The lexical resources of _Granska_ are in the Latin 1, or possibly Latin 9, encodings. These are legacy codes, no longer supported by many programs, and for Latin 1, very poorly designed. We convert them into the more recent Unicode.

## The modules

In [None]:
from os.path import join, dirname, exists
from os import mkdir
from urllib.request import urlopen
import regex as re

## The resource names and locations

We find the resources in Viggo Kann's GitHub repository

In [None]:
src_url = 'https://raw.githubusercontent.com/viggokann/granska/willes/lex/'

With the `morfs` folder and its files

In [None]:
morfs_folder = 'morfs/'
morfs_files = ['cw', 'cwt']

The `tags` folder and its files

In [None]:
tags_folder = 'tags/'
tags_files = ['ct', 'ctm', 'ctt', 'cttt', 'features', 'taginfo']

And finally `words`

In [None]:
words_folder = 'words/'
words_files = ['bitransitivaverb', 'compound-begin-ok.w', 'compound-end-stop.w',
              'cw', 'cwtl', 'feminina', 'foreign.w', 'inflection.lex', 'inflection.rules',
              'intransitivaverb', 'opt_space_words', 'spellNotOK', 'spellOK']
words_problematic_files = ['cw', 'cwtl']

We store the converted files in this folder. If it does not exist, we create it.

In [None]:
dest_folder = '../../lex/'
if not exists(dest_folder):
    mkdir(dest_folder)

## Retrieving and converting the resources

We assume the original files are in Latin-1.

### `morfs`

The `morfs` folder. If it does not exist, we create it

In [None]:
if not exists(dest_folder + morfs_folder):
    mkdir(dest_folder + morfs_folder)

We retrieve and convert the files

In [None]:
for file in morfs_files:
    data = urlopen(src_url + morfs_folder + file).read().decode('latin-1')
    open(dest_folder + morfs_folder + file, 'w', encoding='utf-8').write(data)

### `tags`

We do the same thing for `tags`. The folder:

In [None]:
if not exists(dest_folder + tags_folder):
    mkdir(dest_folder + tags_folder)

And the files

In [None]:
for file in tags_files:
    data = urlopen(src_url + tags_folder + file).read().decode('latin-1')
    open(dest_folder + tags_folder + file, 'w', encoding='utf-8').write(data)

### `words`

Finally `words`. The folder :

In [None]:
if not exists(dest_folder + words_folder):
    mkdir(dest_folder + words_folder)

And the files

In [None]:
for file in words_files:
    data = urlopen(src_url + words_folder + file).read().decode('latin-1')
    open(dest_folder + words_folder + file, 'w', encoding='utf-8').write(data)

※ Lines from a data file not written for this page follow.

-- ==== Sys2Proof/Certificates/Slice0/Obligations.lean ====
section
/-! DEFINITION. The statements about the machine. -/

open Sys2Proof Sys2Proof.Machine Sys2Proof.Safety

/-- R65, R66 with Table 3.1: an arithmetic S word whose condition holds reads its two operands, the first first,
writes the result to its destination and advances; nothing else changes. -/
def Obligations.ScalarArithmeticWritesTheTableResult : Prop :=
  ∀ (s : State) (c : SCond) (d a : SCode) (b : Op2), s.grp.holds c = true → d.toNat < 32 →
    let x := s.scalar a
    let y := (s.latchRead a).op2 b
    let W := fun (v : Word) (t : State) => ScalarWrote ((s.latchRead a).latchOp2 b) t d.toNat v
    Runs (.sadd c d a b) s (W (x + y))
    ∧ Runs (.ssub c d a b) s (W (x - y))
    ∧ Runs (.smul c d a b) s (W (BitVec.ofNat 32 (x.toNat * y.toNat)))
    ∧ Runs (.smulh c false d a b) s (W (BitVec.ofInt 32 (x.toInt * y.toInt / 2 ^ 32)))
    ∧ Runs (.smulh c true d a b) s (W (BitVec.ofNat 32 (x.toNat * y.toNat / 2 ^ 32)))
    ∧ Runs (.sand c d a b) s (W (x &&& y))
    ∧ Runs (.sor c d a b) s (W (x ||| y))
    ∧ Runs (.sxor c d a b) s (W (x ^^^ y))
    ∧ Runs (.sshl c d a b) s (W (if 32 ≤ y.toNat then 0 else BitVec.ofNat 32 (x.toNat * 2 ^ y.toNat)))
    ∧ Runs (.sshr c d a b) s (W (if 32 ≤ y.toNat then 0 else BitVec.ofNat 32 (x.toNat / 2 ^ y.toNat)))
    ∧ Runs (.ssar c d a b) s (W (if 32 ≤ y.toNat then (if x.msb then 0xFFFFFFFF else 0)
        else BitVec.ofInt 32 (x.toInt / 2 ^ y.toNat)))
    ∧ Runs (.smin c false d a b) s (W (if x.toInt ≤ y.toInt then x else y))
    ∧ Runs (.smin c true d a b) s (W (if x.toNat ≤ y.toNat then x else y))
    ∧ Runs (.smax c false d a b) s (W (if x.toInt ≤ y.toInt then y else x))
    ∧ Runs (.smax c true d a b) s (W (if x.toNat ≤ y.toNat then y else x))
    ∧ ∀ sel, Runs (.ssel c sel d a b) s (W (if s.grp.selects sel then x else y))

/-- R67, R70 to R72: `smov` and `smovi` write a scalar register or a mask register, `sread` a lane's register to a
scalar register, `kst` a constant of the workgroup, but where a group of a lower number has written it in the same core cycle; each
goes to the next word. -/
def Obligations.ScalarMovesWriteTheirDestination : Prop :=
  ∀ (s : State) (c : SCond) (d src : SCode) (imm : Word), s.grp.holds c = true →
    (d.toNat < 32 →
      Runs (.smov c d src) s (fun t => ScalarWrote (s.latchRead src) t d.toNat (s.scalar src))
      ∧ Runs (.smovi c d imm) s (fun t => ScalarWrote s t d.toNat imm)
      ∧ ∀ (v : Reg) (l : LaneSel), Runs (.sread c d v l) s
          (fun t => ScalarWrote (s.latchSel l) t d.toNat (s.lreg (s.laneSel l) v.toNat)))
    ∧ (96 ≤ d.toNat → d.toNat < 112 →
      Runs (.smov c d src) s (fun t => MaskWrote (s.latchRead src) t (d.toNat - 96) (s.scalar src))
      ∧ Runs (.smovi c d imm) s (fun t => MaskWrote s t (d.toNat - 96) imm))
    ∧ (32 ≤ d.toNat → d.toNat < 96 → ∀ b : Op2,
        let first := ∃ g, mfind s.wg.kw (d.toNat - 32) = some (s.cycles s.cur.h, g) ∧ g < s.cur.g
        let on := { (s.latchOp2 b).grp with pc := s.grp.pc + 8, far := 0 }
        (¬ first → Runs (.kst c d b) s (fun t => OnlyWg s t { s.wg with
            k := mset s.wg.k (d.toNat - 32) (s.op2 b)
            kw := mset s.wg.kw (d.toNat - 32) (s.cycles s.cur.h, s.cur.g) } on))
        ∧ (first → Runs (.kst c d b) s (fun t => OnlyGroup s t on)))

/-- R68: `scmp` and `scmpi` set Z, N, C and V from the difference of their operands, and write nothing else. -/
def Obligations.ScalarCompareSetsTheFlags : Prop :=
  ∀ (s : State) (c : SCond) (a b : SCode) (imm : Word), s.grp.holds c = true →
    let F := fun (u : State) (x y : Word) (t : State) => OnlyGroup u t { u.grp with
      z := decide (x = y), n := (x - y).getLsbD 31, c := decide (y.toNat ≤ x.toNat),
      v := x.getLsbD 31 != y.getLsbD 31 && (x - y).getLsbD 31 != x.getLsbD 31, pc := u.grp.pc + 8, far := 0 }
    Runs (.scmp c a b) s (F ((s.latchRead a).latchRead b) (s.scalar a) ((s.latchRead a).scalar b))
    ∧ Runs (.scmpi c a imm) s (F (s.latchRead a) (s.scalar a) imm)

/-- R46, R52, R79: a conditional S word whose condition does not hold only advances the PC by 8, and so do `nop` and every hint
under any condition. -/
def Obligations.FalseConditionsNopsAndHintsOnlyAdvance : Prop :=
  ∀ (s : State) (c : SCond),
    let N := s.setGrp { s.grp with pc := s.grp.pc + 8, far := 0 }
    exec (.nop c) s = .next N ∧ (∀ (n : BitVec 4) (body : BitVec 54), exec (.hint n body) s = .next N)
    ∧ (s.grp.holds c = false →
    ∀ (d a : SCode) (b : Op2) (u : Bool) (imm off : Word) (sel : SSel) (l : LaneSel) (v : Reg) (m m2 : MReg)
      (code : BitVec 16) (n : BitVec 4) (e : SpawnEntry) (t : Option Reg) (card : BitVec 6) (dir : BitVec 3),
      (∀ i ∈ [Instr.smov c d a, .smovi c d imm, .sadd c d a b, .ssub c d a b, .smul c d a b, .smulh c u d a b,
        .sand c d a b, .sor c d a b, .sxor c d a b, .sshl c d a b, .sshr c d a b, .ssar c d a b, .smin c u d a b,
        .smax c u d a b, .scmp c d a, .scmpi c a imm, .ssel c sel d a b, .sread c d v l, .kst c d b, .br c off,
        .bra c b, .brmz c m off, .brmnz c m off, .brmf c m off, .sloop c d off, .call c v off, .ret c v,
        .trap c code, .yield c, .sleep c b, .spawn c m m2 v n e, .reform c t, .reformTwo c m off, .retire c,
        .binAge c b, .jpost c d a card n dir], exec i s = .next N))

/-- R48, R73 to R75 with Table 3.2: where each branch, loop and call whose condition holds goes, and what it writes; a `bra` to an
address that is no multiple of 8 raises MISALIGNED_PC; `far` says how many times 2^32 a PC-relative target lies beyond the PC
register. -/
def Obligations.BranchesGoToTheirTargets : Prop :=
  ∀ (s : State) (c : SCond) (off : Word) (m : MReg), s.grp.holds c = true →
    let far : Int := ((s.grp.pc.toNat : Int) + 8 * off.toInt) / 2 ^ 32
    let goTo := fun (b : Bool) (t : State) =>
      OnlyGroup s t { s.grp with pc := if b then s.grp.pc + off * 8 else s.grp.pc + 8, far := if b then far else 0 }
    Runs (.br c off) s (goTo true)
    ∧ Runs (.brmz c m off) s (goTo (decide (s.grp.mreg m.toNat &&& s.grp.m0 = 0)))
    ∧ Runs (.brmnz c m off) s (goTo (decide (s.grp.mreg m.toNat &&& s.grp.m0 ≠ 0)))
    ∧ Runs (.brmf c m off) s (goTo (decide (s.grp.mreg m.toNat &&& s.grp.m0 = s.grp.m0)))
    ∧ (∀ b : Op2, (s.op2 b).toNat % 8 = 0 → Runs (.bra c b) s (fun t =>
        OnlyGroup (s.latchOp2 b) t { (s.latchOp2 b).grp with pc := s.op2 b, far := 0 }))
    ∧ (∀ b : Op2, (s.op2 b).toNat % 8 ≠ 0 → exec (.bra c b) s = .next (s.trap tMisalignedPc))
    ∧ (∀ k : SCode, k.toNat < 32 → Runs (.sloop c k off) s (fun t =>
        t.grp.sreg k.toNat = s.grp.sreg k.toNat - 1 ∧ (∀ i, i ≠ k.toNat → t.grp.sreg i = s.grp.sreg i)
        ∧ ∃ r, OnlyGroup s t { s.grp with
            s := r, pc := if s.grp.sreg k.toNat = 1 then s.grp.pc + 8 else s.grp.pc + off * 8
            far := if s.grp.sreg k.toNat = 1 then 0 else far }))
    ∧ (∀ l : Reg, RowsApart s → l.toNat < s.wg.n → Runs (.call c l off) s (fun t =>
        LaneRegs s t (s.grp.pc + off * 8) (fun i k =>
          if s.grp.member.getLsbD i = true ∧ k = l.toNat then s.grp.pc + 8 else s.lreg i k) far))

/-- R76, R77: `ret` with one aligned link in every member lane goes there; with different links it dissolves the
group; a misaligned link of a member lane raises MISALIGNED_PC instead. -/
def Obligations.ReturnFollowsTheLinks : Prop :=
  ∀ (s : State) (c : SCond) (l : Reg), s.grp.holds c = true →
    (∀ v : Word, v.toNat % 8 = 0 → (∀ i ∈ lanesOf s.grp.member, s.lreg i l.toNat = v) → s.grp.member ≠ 0 →
      Runs (.ret c l) s (fun t => OnlyGroup s t { s.grp with pc := v, far := 0 }))
    ∧ ((∀ i ∈ lanesOf s.grp.member, (s.lreg i l.toNat).toNat % 8 = 0) →
        (∃ i ∈ lanesOf s.grp.member, ∃ j ∈ lanesOf s.grp.member, s.lreg i l.toNat ≠ s.lreg j l.toNat) →
        RosterApart s → Runs (.ret c l) s (fun t => Dissolved s t (fun i => s.lreg i l.toNat)))
    ∧ (∀ i ∈ lanesOf s.grp.member, (s.lreg i l.toNat).toNat % 8 ≠ 0 →
        (∀ j ∈ lanesOf s.grp.member, j < i → (s.lreg j l.toNat).toNat % 8 = 0) →
        exec (.ret c l) s = .next (s.trap tMisalignedPc i))

/-- R28: a read of time.lo gives the low half of chip time and latches the high half of the same instant for the group, which a
later read of time.hi gives; a group that has not read time.lo since it was formed reads the high half of the moment. -/
def Obligations.TimeLowLatchesTimeHigh : Prop :=
  ∀ (s : State) (c : SCond) (d : SCode), s.grp.holds c = true → d.toNat < 32 →
    Runs (.smov c d 121) s (fun t => t.grp.sreg d.toNat = BitVec.ofNat 32 s.chipTime
      ∧ (∀ u : State, u.grp.latch = t.grp.latch → u.scalar 122 = BitVec.ofNat 32 (s.chipTime / 2 ^ 32)))
    ∧ Runs (.smov c d 122) s (fun t => t.grp.sreg d.toNat = s.scalar 122 ∧ t.grp.latch = s.grp.latch)
    ∧ (s.grp.latch = none → s.scalar 122 = BitVec.ofNat 32 (s.chipTime / 2 ^ 32))
    ∧ ∀ w b p age uc ts, (newGroup w b p age uc ts).latch = none

/-! ### Lane instructions -/

/-- Members in slots of their own have registers of their own (R144). -/
def Obligations.ApartSlotsGiveApartRegisters : Prop := ∀ s : State, RosterApart s → RowsApart s

/-- R90 to R99, R101, R102 and Table 4.1: the integer instructions that write a lane register: in every executing lane the
destination holds the stated result of the sources as they were, and nothing else changes. -/
def Obligations.IntegerResults : Prop :=
  ∀ (s : State) (m : MReg) (d a b e : Reg) (cm : MReg) (ty : Ty), RowsApart s →
    let x := fun (l : Nat) => s.lval ty l a.toNat
    let y := fun (l : Nat) => s.lval ty l b.toNat
    let X := fun (l : Nat) => s.lreg l a.toNat
    let Y := fun (l : Nat) => s.lreg l b.toNat
    let Z := fun (l : Nat) => s.lreg l e.toNat
    let w := tyWidth ty
    Does (.mov m ty d a) s (WroteTy s m ty d x)
    ∧ (∀ imm, Does (.movi m d imm) s (Wrote32 s m d (fun _ => imm)))
    ∧ (∀ src, Does (.movScalar m d src) s (Wrote32 (s.latchRead src) m d (fun _ => s.scalar src)))
    ∧ Does (.tidx m d) s (Wrote32 s m d (fun l =>
        if s.grp.member.getLsbD l then BitVec.ofNat 32 (s.tidxOf l) else BitVec.allOnes 32))
    ∧ Does (.add m ty d a b) s (WroteTy s m ty d (fun l => x l + y l))
    ∧ Does (.sub m ty d a b) s (WroteTy s m ty d (fun l => x l - y l))
    ∧ Does (.mul m ty d a b) s (Wrote32 s m d (fun l => X l * Y l))
    ∧ Does (.mulhi m .s32 d a b) s (Wrote32 s m d (fun l => BitVec.ofInt 32 ((X l).toInt * (Y l).toInt / 2 ^ 32)))
    ∧ Does (.mulhi m .n32 d a b) s (Wrote32 s m d (fun l => BitVec.ofNat 32 ((X l).toNat * (Y l).toNat / 2 ^ 32)))
    ∧ Does (.mad m ty d a b e) s (Wrote32 s m d (fun l => X l * Y l + Z l))
    ∧ Does (.madw m .s32 d a b e) s (Wrote64 s m d (fun l =>
        BitVec.ofInt 64 ((X l).toInt * (Y l).toInt) + s.lpair l e.toNat))
    ∧ Does (.madw m .n32 d a b e) s (Wrote64 s m d (fun l =>
        BitVec.ofNat 64 ((X l).toNat * (Y l).toNat) + s.lpair l e.toNat))
    ∧ Does (.neg m ty d a) s (WroteTy s m ty d (fun l => - x l))
    ∧ Does (.abs m ty d a) s (WroteTy s m ty d (fun l => if tyInt ty (x l) < 0 then - x l else x l))
    ∧ Does (.min m ty d a b) s (WroteTy s m ty d (fun l => if tyInt ty (x l) ≤ tyInt ty (y l) then x l else y l))
    ∧ Does (.max m ty d a b) s (WroteTy s m ty d (fun l => if tyInt ty (x l) ≤ tyInt ty (y l) then y l else x l))
    ∧ Does (.and m ty d a b) s (WroteTy s m ty d (fun l => x l &&& y l))
    ∧ Does (.or m ty d a b) s (WroteTy s m ty d (fun l => x l ||| y l))
    ∧ Does (.xor m ty d a b) s (WroteTy s m ty d (fun l => x l ^^^ y l))
    ∧ Does (.andn m ty d a b) s (WroteTy s m ty d (fun l => x l &&& ~~~ y l))
    ∧ Does (.not m ty d a) s (WroteTy s m ty d (fun l => ~~~ x l))
    ∧ Does (.shl m ty d a b) s (WroteTy s m ty d (fun l =>
        if w ≤ (Y l).toNat then 0 else BitVec.ofNat 64 ((x l).toNat * 2 ^ (Y l).toNat)))
    ∧ Does (.shr m ty d a b) s (WroteTy s m ty d (fun l =>
        if w ≤ (Y l).toNat then 0 else BitVec.ofNat 64 ((x l).toNat / 2 ^ (Y l).toNat)))
    ∧ Does (.sar m .b32 d a b) s (Wrote32 s m d (fun l =>
        if 32 ≤ (Y l).toNat then (if (X l).getLsbD 31 then BitVec.allOnes 32 else 0)
        else BitVec.ofInt 32 ((X l).toInt / 2 ^ (Y l).toNat)))
    ∧ Does (.sar m .b64 d a b) s (Wrote64 s m d (fun l => (s.lpair l a.toNat).sshiftRight (Y l).toNat))
    ∧ Does (.rot m .b32 d a b) s (Wrote32 s m d (fun l => (X l).rotateLeft ((Y l).toNat % 32)))
    ∧ Does (.rot m .b64 d a b) s (Wrote64 s m d (fun l => (s.lpair l a.toNat).rotateLeft ((Y l).toNat % 64)))
    ∧ Does (.popc m ty d a) s (Wrote32 s m d (fun l => BitVec.ofNat 32 (popNat (x l).toNat w)))
    ∧ Does (.brev m ty d a) s (WroteTy s m ty d (fun l => BitVec.ofNat 64 (bitReverse w (x l).toNat)))
    ∧ Does (.sel m ty d a b cm) s (WroteTy s m ty d (fun l => if (s.grp.mreg cm.toNat).getLsbD l then x l else y l))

## Correcting the encoding

Two files in the `words` folder, `cw` and `cwtl`, contain spurious codes corresponding to the bell command `\a`. We remove them as they are not translated in the UTF-8 file and result in a null string. This is the new loop that discards lines with words only consisting of such control characters.

In [None]:
for file in words_problematic_files:
    data = urlopen(src_url + words_folder + file).read().decode('latin-1')
    lines = re.split('[\r\n]+', data)
    lines = [line for line in lines 
             if len(re.split('\t+', line)) > 1 
             and not re.match('\\a$', 
                          re.split('\t+', line)[1])]
    data = '\n'.join(lines)
    open(dest_folder + words_folder + file, 'w', encoding='utf-8').write(data)